Train operation at stations is a practical problem for the railway operation department. This paper studies the train route assignment problem, and considers the combination and decomposition process of trains at stations. Based on the analysis of the actual operation process of various types of trains in China high-speed railway stations and the occupation times of route in the throat area and in platform tracks, a multi-objective mathematical optimization model is constructed, aiming at minimizing the cost of route occupied by trains and minimizing the differences in track utilization. To tackle the intractable problem of determining the weight value when solving the multi-objective mathematical programming model, this paper presents a solution framework based on the “constraint method”, and a software Gurobi is used to solve the model. The results indicate that the differences in track utilization rate can be improved to 66.2% when the cost of route occupation time increases by 1.9%. The above shows that when the track time occupation cost in the new scheme increases slightly, the occupation balance of each track can be greatly improved. It also indicates that if the carrying capacity of station platform tracks is sufficient, a balanced utilization scheme for each track shall be generated; if the carrying capacity of the station is insufficient, the plan with the minimizing occupation time cost of platform tracks shall be formulated. In addition, it is found that the balance of the utilization of the platform tracks decreases significantly with the increase in the number of combined and decomposed trains.
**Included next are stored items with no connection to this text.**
-- ==== Sys2Proof/Machine/ConvC.lean ====
section
/-! DEFINITION. Conversions and residue arithmetic of the C-stream (05 R170-R174; 03 R96-R99). -/

namespace Sys2Proof.Machine

/-- The floating-point format of a type code of R170. -/
def tyFmt (t : Nat) : Fmt :=
  match t with
  | 0 => f32
  | 1 => f16
  | 2 => bf16
  | 3 => f19
  | 4 => f12
  | 5 => f8a
  | 6 => f8b
  | 7 => f8c
  | 8 => f6a
  | 9 => f6b
  | _ => f4

/-- Width in bits of a type code of R170. -/
def tyWidth (t : Nat) : Nat := [32, 16, 16, 19, 12, 8, 8, 8, 6, 6, 4, 32, 32, 16, 16, 8, 8].getD t 32

/-- Whether an integer type code is signed: I32, I16, I8. -/
def tySigned (t : Nat) : Bool := t % 2 == 1

/-- How an inline integer reaches a source of a type (05 R152). -/
def tyOp (t : BitVec 5) : OpTy :=
  match t.toNat with
  | 0 => .f32
  | 1 => .half false
  | 2 => .half true
  | _ => .int

/-- The value of the low bits of a word as an integer of a type. -/
def tyInt' (t : Nat) (x : Nat) : Int :=
  let w := tyWidth t
  let p := x % 2 ^ w
  if tySigned t && decide (2 ^ (w - 1) ≤ p) then (p : Int) - 2 ^ w else p

/-- The range of an integer type. -/
def tyRange (t : Nat) : Int × Int :=
  let w := tyWidth t
  if tySigned t then (-2 ^ (w - 1), 2 ^ (w - 1) - 1) else (0, 2 ^ w - 1)

/-- A source pattern of a type: F19 stands in bits 31-13 of its container (03 R85). -/
def tyPattern (t : Nat) (w : Word) : Nat := if t = 3 then w.toNat / 2 ^ 13 else w.toNat % 2 ^ tyWidth t

/-- One element converted (03 R96, 05 R171): its pattern (an integer as the value modulo 2^32), flags and counts. -/
def convert (dt st : Nat) (rm : RM) (sat ftz : Bool) (w : Word) : Nat × Fl × List Nat :=
  let x := tyPattern st w
  let cls := if dt = 0 then 0 else 4
  let counted := fun (ins : List FVal) (r : Nat × Fl) =>
    let e := fres (tyFmt dt) ins r.1 r.2
    (e.bits, e.fl, e.events.map fun n => cls + n)
  if dt ≤ 10 then
    if st ≤ 10 then
      let v := (tyFmt st).valZ ftz x
      counted [v] (fToF (tyFmt dt) rm ftz v)
    else counted [] (intToF (tyFmt dt) rm ftz (tyInt' st x))
  else
    let rg := tyRange dt
    if st ≤ 10 then
      let r := fToInt rm ((tyFmt st).valZ ftz x) rg.1 rg.2
      ((BitVec.ofInt 32 r.1).toNat, r.2, [])
    else
      let n := tyInt' st x
      let n := if sat then max rg.1 (min rg.2 n) else tyInt' dt (n % 2 ^ 32).toNat
      ((BitVec.ofInt 32 n).toNat, 0, [])

/-- CVT (05 R170, R171). -/
def execCvt (dt : BitVec 5) (rm : BitVec 2) (sat ftz : BitVec 1) (st : BitVec 5) (d : Dst) (a : Src) (x : Ctl)
    (s : State) : Out :=
  cLanes (.cvt dt rm sat ftz st d a x) d [(tyOp st, a)] (fun _ v =>
    let r := convert dt.toNat st.toNat (.of rm) (sat == 1) (ftz == 1) (v.getD 0 0)
    { w := BitVec.ofNat 32 (if dt = 3 then r.1 * 2 ^ 13 else r.1), fl := r.2.1, ev := r.2.2 }) s

/-- Bits from one packed element to the next (05 R172). -/
def packStep (t : Nat) : Nat := if tyWidth t = 12 then 16 else tyWidth t

/-- PACK (05 R172). -/
def execPack (dt : BitVec 5) (rm : BitVec 2) (sat ftz : BitVec 1) (st : BitVec 5) (d : Dst) (a b c e : Src) (x : Ctl)
    (s : State) : Out :=
  cLanes (.pack dt rm sat ftz st d a b c e x) d
    ((if packCount dt = 2 then [a, b] else [a, b, c, e]).map fun y => (tyOp st, y)) (fun _ v =>
      let t := dt.toNat
      let rs := v.map (convert t st.toNat (.of rm) (sat == 1) (ftz == 1))
      { w := BitVec.ofNat 32 ((rs.zipIdx.map fun r => r.1.1 % 2 ^ tyWidth t * 2 ^ (packStep t * r.2)).sum),
        fl := rs.foldl (fun f r => f ||| r.2.1) 0, ev := (rs.map fun r => r.2.2).flatten }) s

/-- UNPK (05 R173): element `j` widened exactly. -/
def execUnpk (st : BitVec 5) (j : BitVec 3) (d : Dst) (a : Src) (x : Ctl) (s : State) : Out :=
  cLanes (.unpk st j d a x) d [(tyOp st, a)] (fun _ v =>
    let t := st.toNat
    let p := (v.getD 0 0).toNat / 2 ^ (packStep t * j.toNat) % 2 ^ tyWidth t
    if t ≤ 10 then
      let r := fToF f32 .rn false ((tyFmt t).val p)
      { w := BitVec.ofNat 32 r.1, fl := r.2 }
    else .pure (BitVec.ofInt 32 (tyInt' t p))) s

/-- The residues of an RN24 container, each reduced (03 R97, R99). -/
def rn24 (w : Word) : Nat × Nat × Nat :=
  (w.toNat % 256, w.toNat / 256 % 256 % 255, w.toNat / 65536 % 256 % 253)

/-- An RN24 container from its residues. -/
def rn24Word (r : Nat × Nat × Nat) : Word := BitVec.ofNat 32 (r.1 + 256 * r.2.1 + 65536 * r.2.2)

/-- An integer in RN24 (03 R99). -/
def rn24Enc (x : Int) : Word := rn24Word ((x % 256).toNat, (x % 255).toNat, (x % 253).toNat)

/-- RN24 decoded by mixed radix digits (03 R99). -/
def rn24Dec (sgn : Bool) (w : Word) : Int :=
  let (p1, p2, p3) := rn24 w
  let a1 : Int := p1
  let a2 : Int := ((p2 : Int) - a1) * 1 % 255
  let a3 : Int := (((p3 : Int) - a1) * 169 - a2) * 127 % 253
  let x := a1 + 256 * a2 + 65280 * a3
  if sgn && decide (8257920 ≤ x) then x - 16515840 else x

/-- RNENC (05 R174). -/
def execRnenc (u : BitVec 1) (d : Dst) (a : Src) (x : Ctl) (s : State) : Out :=
  intOp (.rnenc u d a x) d [a] (fun v => rn24Enc (ival (u == 1) (arg v 0))) s

/-- RNDEC (05 R174). -/
def execRndec (u : BitVec 1) (d : Dst) (a : Src) (x : Ctl) (s : State) : Out :=
  intOp (.rndec u d a x) d [a] (fun v => BitVec.ofInt 32 (rn24Dec (u == 0) (arg v 0))) s

/-- RNMAD (05 R174): a·b + c in each channel. -/
def execRnmad (d : Dst) (a b c : Src) (x : Ctl) (s : State) : Out :=
  intOp (.rnmad d a b c x) d [a, b, c] (fun v =>
    let p := rn24 (arg v 0)
    let q := rn24 (arg v 1)
    let r := rn24 (arg v 2)
    rn24Word ((p.1 * q.1 + r.1) % 256, (p.2.1 * q.2.1 + r.2.1) % 255, (p.2.2 * q.2.2 + r.2.2) % 253)) s

end Sys2Proof.Machine
end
Due to the combination and decomposition movement of trains on the platforms in a station, more station capacity will be taken up, which may cause more train delays, especially at busy stations. As a result, we will integrate the train routing problem and station selection problem for train combination or decomposition from the perspective of a whole line, so that the capacity utilization of stations is more reasonable, and the combination and decomposition scheme of trains can meet the passenger demand as much as possible. Moreover, train delays may cause a chain reaction across the whole railway network. Therefore, future studies can take into account the train-routing problem integrated with train timetable rescheduling in a railway network.